- [Work required]:
Give back exactly the lines of the entries below from the line with "State.nextIp h :)" to the line with "State.hazardLmswNoJmp h :)", inclusive, and only those.

- [Information supplied]:
-- ==== Sys2Proof/Certificates/Slice0/Obligations.lean ====
section
/-! DEFINITION. The statements for the provers.  Each is about every state and operand that meets its hypotheses; the rules of
spec/ it rests on stand in its docstring and in OBLIGATIONS.json.  A statement of an instruction's result gives the whole next
state: what its equations do not name is unchanged.  The bytes of a reference stand where `State.segAddr` says; where a platform has
`a20ForcedLow`, the address of the second byte of a word at 0FFFFFH is the model's choice (notes/assumptions/20.md). -/

open Sys2Proof Sys2Proof.Machine

/-! ### Reset, the invariant, the step -/

/-- The machine right after RESET, every value R71 lists (10_state.md R71; the images of FLAGS and MSW by R30, R40, R45, R48).
An access byte that is not 0 says that a segment register is valid; which byte it is, is the model's (notes/assumptions/2.md). -/
def Obligations.ResetValues : Prop :=
  State.reset.flags.toWord = 0x0002 ∧ State.reset.msw.toWord = 0xFFF0 ∧ State.reset.ip = 0xFFF0 ∧
  State.reset.cs.sel = 0xF000 ∧ State.reset.cs.base = 0xFF0000 ∧ State.reset.cs.limit = 0xFFFF ∧
  (∀ r, (State.reset.seg r).ar ≠ 0) ∧
  (∀ r, r ≠ .cs → (State.reset.seg r).sel = 0x0000 ∧ (State.reset.seg r).base = 0x000000 ∧
    (State.reset.seg r).limit = 0xFFFF) ∧
  State.reset.idtr.base = 0x000000 ∧ State.reset.idtr.limit = 0x03FF ∧
  State.reset.msw.pe = false ∧ State.reset.flags.ie = false ∧
  State.reset.nmiMasked = false ∧ State.reset.nmiPending = false ∧ State.reset.inhibitNext = false ∧
  State.reset.run = .running ∧
  (State.reset.segAddr .cs State.reset.ip).toNat = 0xFFFFF0

/-- The invariant holds at reset; it says too that no RESET is left to come into a step.
The model's own choices in it: notes/assumptions/3.md, 4.md, 39.md. -/
def Obligations.ResetInv : Prop := Invariant State.reset

/-- Every step keeps the invariant: memory stays in its canonical form, IOPL and NT stay clear and segments stay 64K windows in
Real Address Mode, no instruction is longer than ten bytes, prefixes end with their instruction.
The model's own choices in it: notes/assumptions/3.md, 4.md, 39.md. -/
def Obligations.StepKeepsInv : Prop := ∀ s t, Invariant s → step s = .next t → Invariant t
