-- ==== Sys2Proof/Laws/State.lean ====
section
/-! SUPPORT. One lemma per field per update of the state: what an update does not write reads as before, what it writes reads
as written. -/

namespace Sys2Proof.Machine

/-! ### Bus cycles -/

/-- `t` differs from `s` in memory, the bus and the record of the processor extension at most. -/
def OnBus (s t : State) : Prop := t = { s with mem := t.mem, bus := t.bus, escLog := t.escLog }

theorem OnBus.refl (s : State) : OnBus s s := rfl

theorem OnBus.trans {s t u : State} (h : OnBus s t) (k : OnBus t u) : OnBus s u := by
  unfold OnBus at *
  rw [k, h]

theorem OnBus.gpr {s t : State} (h : OnBus s t) : t.gpr = s.gpr := (congrArg State.gpr h :)
theorem OnBus.ip {s t : State} (h : OnBus s t) : t.ip = s.ip := (congrArg State.ip h :)
theorem OnBus.flags {s t : State} (h : OnBus s t) : t.flags = s.flags := (congrArg State.flags h :)
theorem OnBus.msw {s t : State} (h : OnBus s t) : t.msw = s.msw := (congrArg State.msw h :)
theorem OnBus.es {s t : State} (h : OnBus s t) : t.es = s.es := (congrArg State.es h :)
theorem OnBus.cs {s t : State} (h : OnBus s t) : t.cs = s.cs := (congrArg State.cs h :)
theorem OnBus.ss {s t : State} (h : OnBus s t) : t.ss = s.ss := (congrArg State.ss h :)
theorem OnBus.ds {s t : State} (h : OnBus s t) : t.ds = s.ds := (congrArg State.ds h :)
theorem OnBus.gdtr {s t : State} (h : OnBus s t) : t.gdtr = s.gdtr := (congrArg State.gdtr h :)
theorem OnBus.idtr {s t : State} (h : OnBus s t) : t.idtr = s.idtr := (congrArg State.idtr h :)
theorem OnBus.ldtr {s t : State} (h : OnBus s t) : t.ldtr = s.ldtr := (congrArg State.ldtr h :)
theorem OnBus.tr {s t : State} (h : OnBus s t) : t.tr = s.tr := (congrArg State.tr h :)
theorem OnBus.run {s t : State} (h : OnBus s t) : t.run = s.run := (congrArg State.run h :)
theorem OnBus.nmiMasked {s t : State} (h : OnBus s t) : t.nmiMasked = s.nmiMasked := (congrArg State.nmiMasked h :)
theorem OnBus.nmiPending {s t : State} (h : OnBus s t) : t.nmiPending = s.nmiPending := (congrArg State.nmiPending h :)
theorem OnBus.inhibitNext {s t : State} (h : OnBus s t) : t.inhibitNext = s.inhibitNext := (congrArg State.inhibitNext h :)
theorem OnBus.tfAtStart {s t : State} (h : OnBus s t) : t.tfAtStart = s.tfAtStart := (congrArg State.tfAtStart h :)
theorem OnBus.int9Pending {s t : State} (h : OnBus s t) : t.int9Pending = s.int9Pending := (congrArg State.int9Pending h :)
theorem OnBus.portFeed {s t : State} (h : OnBus s t) : t.portFeed = s.portFeed := (congrArg State.portFeed h :)
theorem OnBus.portLog {s t : State} (h : OnBus s t) : t.portLog = s.portLog := (congrArg State.portLog h :)
theorem OnBus.npxReplies {s t : State} (h : OnBus s t) : t.npxReplies = s.npxReplies := (congrArg State.npxReplies h :)
theorem OnBus.pins {s t : State} (h : OnBus s t) : t.pins = s.pins := (congrArg State.pins h :)
theorem OnBus.inputs {s t : State} (h : OnBus s t) : t.inputs = s.inputs := (congrArg State.inputs h :)
theorem OnBus.platform {s t : State} (h : OnBus s t) : t.platform = s.platform := (congrArg State.platform h :)
theorem OnBus.pfx {s t : State} (h : OnBus s t) : t.pfx = s.pfx := (congrArg State.pfx h :)
theorem OnBus.nextIp {s t : State} (h : OnBus s t) : t.nextIp = s.nextIp := (congrArg State.nextIp h :)
theorem OnBus.lmsw {s t : State} (h : OnBus s t) : t.lmsw = s.lmsw := (congrArg State.lmsw h :)
theorem OnBus.hazardLmswNoJmp {s t : State} (h : OnBus s t) : t.hazardLmswNoJmp = s.hazardLmswNoJmp := (congrArg State.hazardLmswNoJmp h :)
theorem OnBus.hazardStaleCode {s t : State} (h : OnBus s t) : t.hazardStaleCode = s.hazardStaleCode := (congrArg State.hazardStaleCode h :)
theorem OnBus.storedSince {s t : State} (h : OnBus s t) : t.storedSince = s.storedSince := (congrArg State.storedSince h :)
theorem OnBus.queueFlushed {s t : State} (h : OnBus s t) : t.queueFlushed = s.queueFlushed := (congrArg State.queueFlushed h :)
theorem OnBus.stiShadow {s t : State} (h : OnBus s t) : t.stiShadow = s.stiShadow := (congrArg State.stiShadow h :)
theorem OnBus.freeCtr {s t : State} (h : OnBus s t) : t.freeCtr = s.freeCtr := (congrArg State.freeCtr h :)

- [Response area]:
theorem OnBus.nextIp {s t : State} (h : OnBus s t) : t.nextIp = s.nextIp := (congrArg State.nextIp h :)
theorem OnBus.lmsw {s t : State} (h : OnBus s t) : t.lmsw = s.lmsw := (congrArg State.lmsw h :)
theorem OnBus.hazardLmswNoJmp {s t : State} (h : OnBus s t) : t.hazardLmswNoJmp = s.hazardLmswNoJmp := (congrArg State.hazardLmswNoJmp h :)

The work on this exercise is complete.